The frequency of the Lupron really depends on the birds response to it, with my hen, since her prolapse at the beginning of June, she has had 4 injections, I have not noticed any adverse side effects. I think the standard protocol when starting Lupron is 3 injections 2 weeks apart. I have tried all the standard things to try to curb the hormones before resorting to the Lupron, decreasing daylight hours, rearranging the cage, moving the cage, etc. nothing worked. Since her prolapse I have had to move her away from the other birds into a different part of the house, she has another female with her so she is not alone but no males allowed even if they are not sharing a cage.


----------



## justmoira

I had my hen Lemon on the implant. It worked great for about 14 months, then she had to have a new one put in, which she ripped out.


----------



## Blingy

Cody said:


> The frequency of the Lupron really depends on the birds response to it, with my hen, since her prolapse at the beginning of June, she has had 4 injections, I have not noticed any adverse side effects. I think the standard protocol when starting Lupron is 3 injections 2 weeks apart. I have tried all the standard things to try to curb the hormones before resorting to the Lupron, decreasing daylight hours, rearranging the cage, moving the cage, etc. nothing worked. Since her prolapse I have had to move her away from the other birds into a different part of the house, she has another female with her so she is not alone but no males allowed even if they are not sharing a cage.

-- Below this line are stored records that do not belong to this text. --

/-! ### joinStub -/

@[simp] theorem State.joinStub_pending (s : State) (c : CountOnly) :
    (s.joinStub c).pending = s.pending := rfl
@[simp] theorem State.joinStub_power (s : State) (c : CountOnly) :
    (s.joinStub c).power = s.power := rfl
@[simp] theorem State.joinStub_bus (s : State) (c : CountOnly) :
    (s.joinStub c).bus = s.bus := rfl
@[simp] theorem State.joinStub_tbu (s : State) (c : CountOnly) :
    (s.joinStub c).tbu = s.tbu := rfl
@[simp] theorem State.joinStub_wdi (s : State) (c : CountOnly) :
    (s.joinStub c).wdi = s.wdi := rfl
@[simp] theorem State.joinStub_sau (s : State) (c : CountOnly) :
    (s.joinStub c).sau = s.sau := rfl
@[simp] theorem State.joinStub_tsu (s : State) (c : CountOnly) :
    (s.joinStub c).tsu = s.tsu := rfl
@[simp] theorem State.joinStub_tt (s : State) (c : CountOnly) :
    (s.joinStub c).tt = s.tt := rfl
@[simp] theorem State.joinStub_se (s : State) (c : CountOnly) :
    (s.joinStub c).se = s.se := rfl
@[simp] theorem State.joinStub_next (s : State) (c : CountOnly) :
    (s.joinStub c).next = s.next := rfl
@[simp] theorem State.joinStub_ab (s : State) (c : CountOnly) :
    (s.joinStub c).ab = s.ab := rfl
@[simp] theorem State.joinStub_sli (s : State) (c : CountOnly) :
    (s.joinStub c).sli = s.sli := rfl
@[simp] theorem State.joinStub_ou (s : State) (c : CountOnly) :
    (s.joinStub c).ou = s.ou := rfl
@[simp] theorem State.joinStub_site (s : State) (c : CountOnly) :
    (s.joinStub c).site = s.site := rfl
@[simp] theorem State.joinStub_atu (s : State) (c : CountOnly) :
    (s.joinStub c).atu = s.atu := rfl
@[simp] theorem State.joinStub_lvu (s : State) (c : CountOnly) :
    (s.joinStub c).lvu = s.lvu := rfl

/-! ### halt -/

@[simp] theorem State.halt_pending (s : State) :
    (s.halt).pending = s.pending := rfl
@[simp] theorem State.halt_power (s : State) :
    (s.halt).power = s.power := rfl
@[simp] theorem State.halt_bus (s : State) :
    (s.halt).bus = s.bus := rfl
@[simp] theorem State.halt_tbu (s : State) :
    (s.halt).tbu = s.tbu := rfl
@[simp] theorem State.halt_wdi (s : State) :
    (s.halt).wdi = s.wdi := rfl
@[simp] theorem State.halt_sau (s : State) :
    (s.halt).sau = s.sau := rfl
@[simp] theorem State.halt_tsu (s : State) :
    (s.halt).tsu = s.tsu := rfl
@[simp] theorem State.halt_tt (s : State) :
    (s.halt).tt = s.tt := rfl
@[simp] theorem State.halt_se (s : State) :
    (s.halt).se = s.se := rfl
@[simp] theorem State.halt_next (s : State) :
    (s.halt).next = s.next := rfl
@[simp] theorem State.halt_ab (s : State) :
    (s.halt).ab = s.ab := rfl
@[simp] theorem State.halt_sli (s : State) :
    (s.halt).sli = s.sli := rfl
@[simp] theorem State.halt_rpw (s : State) :
    (s.halt).rpw = s.rpw := rfl
@[simp] theorem State.halt_ou (s : State) :
    (s.halt).ou = s.ou := rfl
@[simp] theorem State.halt_atu (s : State) :
    (s.halt).atu = s.atu := rfl
@[simp] theorem State.halt_lvu (s : State) :
    (s.halt).lvu = s.lvu := rfl

/-! ### completeSlots -/

@[simp] theorem State.completeSlots_pending (s : State) :
    (s.completeSlots).pending = s.pending := rfl
@[simp] theorem State.completeSlots_mem (s : State) :
    (s.completeSlots).mem = s.mem := rfl
@[simp] theorem State.completeSlots_power (s : State) :
    (s.completeSlots).power = s.power := rfl
@[simp] theorem State.completeSlots_bus (s : State) :
    (s.completeSlots).bus = s.bus := rfl
@[simp] theorem State.completeSlots_tbu (s : State) :
    (s.completeSlots).tbu = s.tbu := rfl
@[simp] theorem State.completeSlots_wdi (s : State) :
    (s.completeSlots).wdi = s.wdi := rfl
@[simp] theorem State.completeSlots_sau (s : State) :
    (s.completeSlots).sau = s.sau := rfl
@[simp] theorem State.completeSlots_tt (s : State) :
    (s.completeSlots).tt = s.tt := rfl
@[simp] theorem State.completeSlots_se (s : State) :
    (s.completeSlots).se = s.se := rfl
@[simp] theorem State.completeSlots_next (s : State) :
    (s.completeSlots).next = s.next := rfl
@[simp] theorem State.completeSlots_ab (s : State) :
    (s.completeSlots).ab = s.ab := rfl
@[simp] theorem State.completeSlots_sli (s : State) :
    (s.completeSlots).sli = s.sli := rfl
@[simp] theorem State.completeSlots_rpw (s : State) :
    (s.completeSlots).rpw = s.rpw := rfl
@[simp] theorem State.completeSlots_ou (s : State) :
    (s.completeSlots).ou = s.ou := rfl
@[simp] theorem State.completeSlots_site (s : State) :
    (s.completeSlots).site = s.site := rfl
@[simp] theorem State.completeSlots_atu (s : State) :
    (s.completeSlots).atu = s.atu := rfl
@[simp] theorem State.completeSlots_lvu (s : State) :
    (s.completeSlots).lvu = s.lvu := rfl

/-! ### refresh -/

@[simp] theorem State.refresh_pending (s : State) :
    (s.refresh).pending = s.pending := rfl
@[simp] theorem State.refresh_power (s : State) :
    (s.refresh).power = s.power := rfl
@[simp] theorem State.refresh_bus (s : State) :
    (s.refresh).bus = s.bus := rfl
@[simp] theorem State.refresh_tbu (s : State) :
    (s.refresh).tbu = s.tbu := rfl
@[simp] theorem State.refresh_wdi (s : State) :
    (s.refresh).wdi = s.wdi := rfl
@[simp] theorem State.refresh_sau (s : State) :
    (s.refresh).sau = s.sau := rfl
@[simp] theorem State.refresh_tsu (s : State) :
    (s.refresh).tsu = s.tsu := rfl
@[simp] theorem State.refresh_tt (s : State) :
    (s.refresh).tt = s.tt := rfl
@[simp] theorem State.refresh_se (s : State) :
    (s.refresh).se = s.se := rfl
@[simp] theorem State.refresh_next (s : State) :
    (s.refresh).next = s.next := rfl
@[simp] theorem State.refresh_ab (s : State) :
    (s.refresh).ab = s.ab := rfl
@[simp] theorem State.refresh_sli (s : State) :
    (s.refresh).sli = s.sli := rfl
@[simp] theorem State.refresh_rpw (s : State) :
    (s.refresh).rpw = s.rpw := rfl
@[simp] theorem State.refresh_ou (s : State) :
    (s.refresh).ou = s.ou := rfl
@[simp] theorem State.refresh_site (s : State) :
    (s.refresh).site = s.site := rfl
@[simp] theorem State.refresh_atu (s : State) :
    (s.refresh).atu = s.atu := rfl

/-! ### advance -/

@[simp] theorem State.advance_pending (s : State) (now : Cycle) :
    (s.advance now).pending = s.pending := by unfold State.advance; simp only []; split <;> rfl
@[simp] theorem State.advance_mem (s : State) (now : Cycle) :
    (s.advance now).mem = s.mem := by unfold State.advance; simp only []; split <;> rfl
@[simp] theorem State.advance_power (s : State) (now : Cycle) :
    (s.advance now).power = s.power := by unfold State.advance; simp only []; split <;> rfl
@[simp] theorem State.advance_bus (s : State) (now : Cycle) :
    (s.advance now).bus = s.bus := by unfold State.advance; simp only []; split <;> rfl
@[simp] theorem State.advance_wdi (s : State) (now : Cycle) :
    (s.advance now).wdi = s.wdi := by unfold State.advance; simp only []; split <;> rfl
@[simp] theorem State.advance_sau (s : State) (now : Cycle) :
    (s.advance now).sau = s.sau := by unfold State.advance; simp only []; split <;> rfl
@[simp] theorem State.advance_tsu (s : State) (now : Cycle) :
    (s.advance now).tsu = s.tsu := by unfold State.advance; simp only []; split <;> rfl
@[simp] theorem State.advance_tt (s : State) (now : Cycle) :
    (s.advance now).tt = s.tt := by unfold State.advance; simp only []; split <;> rfl
@[simp] theorem State.advance_se (s : State) (now : Cycle) :
    (s.advance now).se = s.se := by unfold State.advance; simp only []; split <;> rfl
@[simp] theorem State.advance_next (s : State) (now : Cycle) :
    (s.advance now).next = s.next := by unfold State.advance; simp only []; split <;> rfl
@[simp] theorem State.advance_ab (s : State) (now : Cycle) :
    (s.advance now).ab = s.ab := by unfold State.advance; simp only []; split <;> rfl
@[simp] theorem State.advance_sli (s : State) (now : Cycle) :
    (s.advance now).sli = s.sli := by unfold State.advance; simp only []; split <;> rfl
@[simp] theorem State.advance_rpw (s : State) (now : Cycle) :
    (s.advance now).rpw = s.rpw := by unfold State.advance; simp only []; split <;> rfl
@[simp] theorem State.advance_ou (s : State) (now : Cycle) :
    (s.advance now).ou = s.ou := by unfold State.advance; simp only []; split <;> rfl
@[simp] theorem State.advance_site (s : State) (now : Cycle) :
    (s.advance now).site = s.site := by unfold State.advance; simp only []; split <;> rfl
@[simp] theorem State.advance_atu (s : State) (now : Cycle) :
    (s.advance now).atu = s.atu := by unfold State.advance; simp only []; split <;> rfl
@[simp] theorem State.advance_lvu (s : State) (now : Cycle) :
    (s.advance now).lvu = s.lvu := by unfold State.advance; simp only []; split <;> rfl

So it works out to roughly a jab a month. That’s a lot. It wouldn’t be so bad except JoJo gets very stressed out when I have to take her to the vet. Last time I was scared I was going to lose her. I know the Lupron is less invasive and risky than the implant but the implant is less frequent (I believe it lasts about 3 months). She’d also need gas anaesthetic for the implant. I just don’t know what to do! I can’t put her in a separate room because I don’t have one. She is in a cage on her own but it’s on the opposite of the room to the boys. 


Sent from my iPhone using Tapatalk


----------



## Blingy

justmoira said:


> I had my hen Lemon on the implant. It worked great for about 14 months, then she had to have a new one put in, which she ripped out.


I remember Lemon and her pulling out her implant and I actually asked the vet what the chances are that JoJo might do that. He said it’s unlikely, but not unheard of. 14 months is a great length of time, correct? Were you told it’d only last about 3 months?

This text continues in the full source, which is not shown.